In a paper recently published by the Physics Review, Shimon Kolkowitz and team explain how an atomic clock can be improved by splitting it up
Thanks to their remarkable precision and accuracy, optical atomic clocks are rapidly advancing the frontiers of timekeeping, quantum science, and fundamental physics. A critical figure of merit of an optical atomic clock is its instability, a measure of how rapidly the clock can reach a specific frequency precision given the noise it is subject to. Much research has therefore been devoted to reducing that noise by improving the optical cavities used to stabilize the clock laser or by introducing entangled atomic states to reduce the fundamental quantum noise associated with measuring the atoms in the clock. In this work, we demonstrate an alternative approach to reducing the instability of a strontium optical lattice atomic clock by making more efficient use of its atoms.

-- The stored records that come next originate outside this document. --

/-- PROBE: for each row and each of its keys the matches in ascending row number, or one row for a miss; ROW and MATCH_COUNT follow the
input's columns (R119, R123, R142). -/
def probeRows (v : Env) (table idx : Nat) (all : Bool) (keys : List (List Piece)) (x : Stream) : Stream :=
  { cols := x.cols ++ [intCol 3, intCol 2],
    rows := x.rows.flatMap (fun r => keys.flatMap (fun k =>
      let ms := v.find table idx (piecesBytes v x.cols r k)
      let one := fun (m : Option RowRef) =>
        let row := match m with
          | some (.committed n) => n
          | some (.inserted _ _) => 0xFFFFFFFFFFFFFFFE
          | none => 0xFFFFFFFFFFFFFFFF
        ({ cells := r.cells ++ [Word.leBytes 8 row, Word.leBytes 4 ms.length], hit := some { table := table, row := m },
           pairs := r.pairs } : Row)
      match ms with
      | [] => [one none]
      | m :: _ => if all then ms.map (fun q => one (some q)) else [one (some m)])) }

/-- ROUTE: one output per search, in input order: INDEX, FLAGS, MATCH_COUNT and DATA follow the input's columns (R119, R300, R303). -/
def State.routeRows (s : State) (v : Env) (handle : Nat) (keys : List (List Piece × List Piece)) (cascade : List (List Byte))
    (x : Stream) : Stream :=
  let asks := x.rows.flatMap (fun r => keys.map (fun k => (r, k)))
  let wide := fun (bs : List Byte) => BitVec.ofNat 160 (Word.leValue (bs.take 20))
  { cols := x.cols ++ [intCol 2, intCol 0, intCol 2, intCol 3],
    rows := asks.zipIdx.map (fun p =>
      let r := p.1.1
      let h := s.camSearch handle (wide (piecesBytes v x.cols r p.1.2.1)) (wide (piecesBytes v x.cols r p.1.2.2))
      let e := if handle = 2 ∧ s.cascaded = true then cascade.getD p.2 [] else camResult h.win h.count 0 0
      { r with cells := r.cells ++ [slice e 0 4, slice e 4 1, slice e 8 4, slice e 16 8] }) }

/-- DIGEST: one digest per input row; none where its key is refused (R122, R318). -/
def State.digestRows (s : State) (v : Env) (func slot : Nat) (msg : List Piece) (cust : List Byte) (len : Nat) (x : Stream) :
    Option Stream :=
  let n := (digFixed func).getD len
  let key := s.digKey (fit 64 ([0, BitVec.ofNat 8 func] ++ List.replicate 24 0 ++ Word.leBytes 2 slot))
  key.map (fun k =>
    { cols := x.cols ++ [{ typ := 1, width := 0, signed := false, bytesLen := n }],
      rows := x.rows.map (fun r =>
        let m := piecesBytes v x.cols r msg
        { r with cells := r.cells ++ [digFinal func n k (digInit func k cust) m] }) })

/-! ## Keys of rows (R146, R148) -/

/-- A list sorted by inserting its items from the last, each before the first that it need not follow. -/
def insertBy {α : Type} (le : α → α → Bool) (x : α) : List α → List α
  | [] => [x]
  | y :: r => if le x y then x :: y :: r else y :: insertBy le x r

/-- A stable sort. -/
def sortBy {α : Type} (le : α → α → Bool) : List α → List α
  | [] => []
  | x :: r => insertBy le x (sortBy le r)

/-- Whether one byte string comes before or equals another, the first byte first. -/
def bytesLe : List Byte → List Byte → Bool
  | [], _ => true
  | _ :: _, [] => false
  | a :: x, b :: y => if a = b then bytesLe x y else decide (a.toNat < b.toNat)

/-- A cell as a part of a normalized key: big-endian at its width, the sign bit inverted for a signed column, every bit for a
descending one; BYTES as stored (R148). -/
def normCell (c : ResCol) (desc : Bool) (cell : List Byte) : List Byte :=
  let bs := if c.typ = 1 then fit (resColSize c) cell else (fit (resColSize c) cell).reverse
  let sg := match bs with
    | b :: r => if c.typ = 0 ∧ c.signed = true then (b ^^^ 0x80#8) :: r else b :: r
    | [] => []
  if desc then sg.map (fun b => ~~~b) else sg

/-- The normalized key of a row under key columns with their directions (R148). -/
def normKey (cols : List ResCol) (keys : List (Nat × Bool)) (r : Row) : List Byte :=
  keys.flatMap (fun k => normCell (cols.getD k.1 (intCol 3)) k.2 (r.cells.getD k.1 []))

/-- SORT: by normalized key with the input position appended, 8 bytes (R148). -/
def sortRows (keys : List (Nat × Bool)) (x : Stream) : Stream :=
  { x with rows := (sortBy (fun a b => bytesLe a.1 b.1)
      (x.rows.zipIdx.map (fun p => (normKey x.cols keys p.1 ++ Word.beBytes 8 p.2, p.1)))).map Prod.snd }

/-! ## JOIN (R146, R147) -/

/-- The full key bytes of a row under the columns that an equi-join compares. -/
def joinKey (cols : List ResCol) (keys : List Nat) (r : Row) : List Byte :=
  keys.flatMap (fun i => fit (resColSize (cols.getD i (intCol 3))) (r.cells.getD i []))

Strontium atoms in a magneto optical trap, in the Kolkowitz Lab
Standard atomic clocks treat all the atoms in the clock the same, measuring them all identically and at once. We show that by instead splitting the atoms up into multiple atomic ensembles that are spatially resolved and independently controlled, we can more precisely measure the frequency difference between the atomic transition and the clock laser. We demonstrate new techniques that make use of either two or four atomic ensembles to reduce the measured instability of the clock by up to a factor of 2 compared to an otherwise identical standard optical atomic clock with the same total number of atoms.
The techniques we demonstrate can be straightforwardly implemented in other existing optical atomic clocks, with comparable expected gains in clock performance.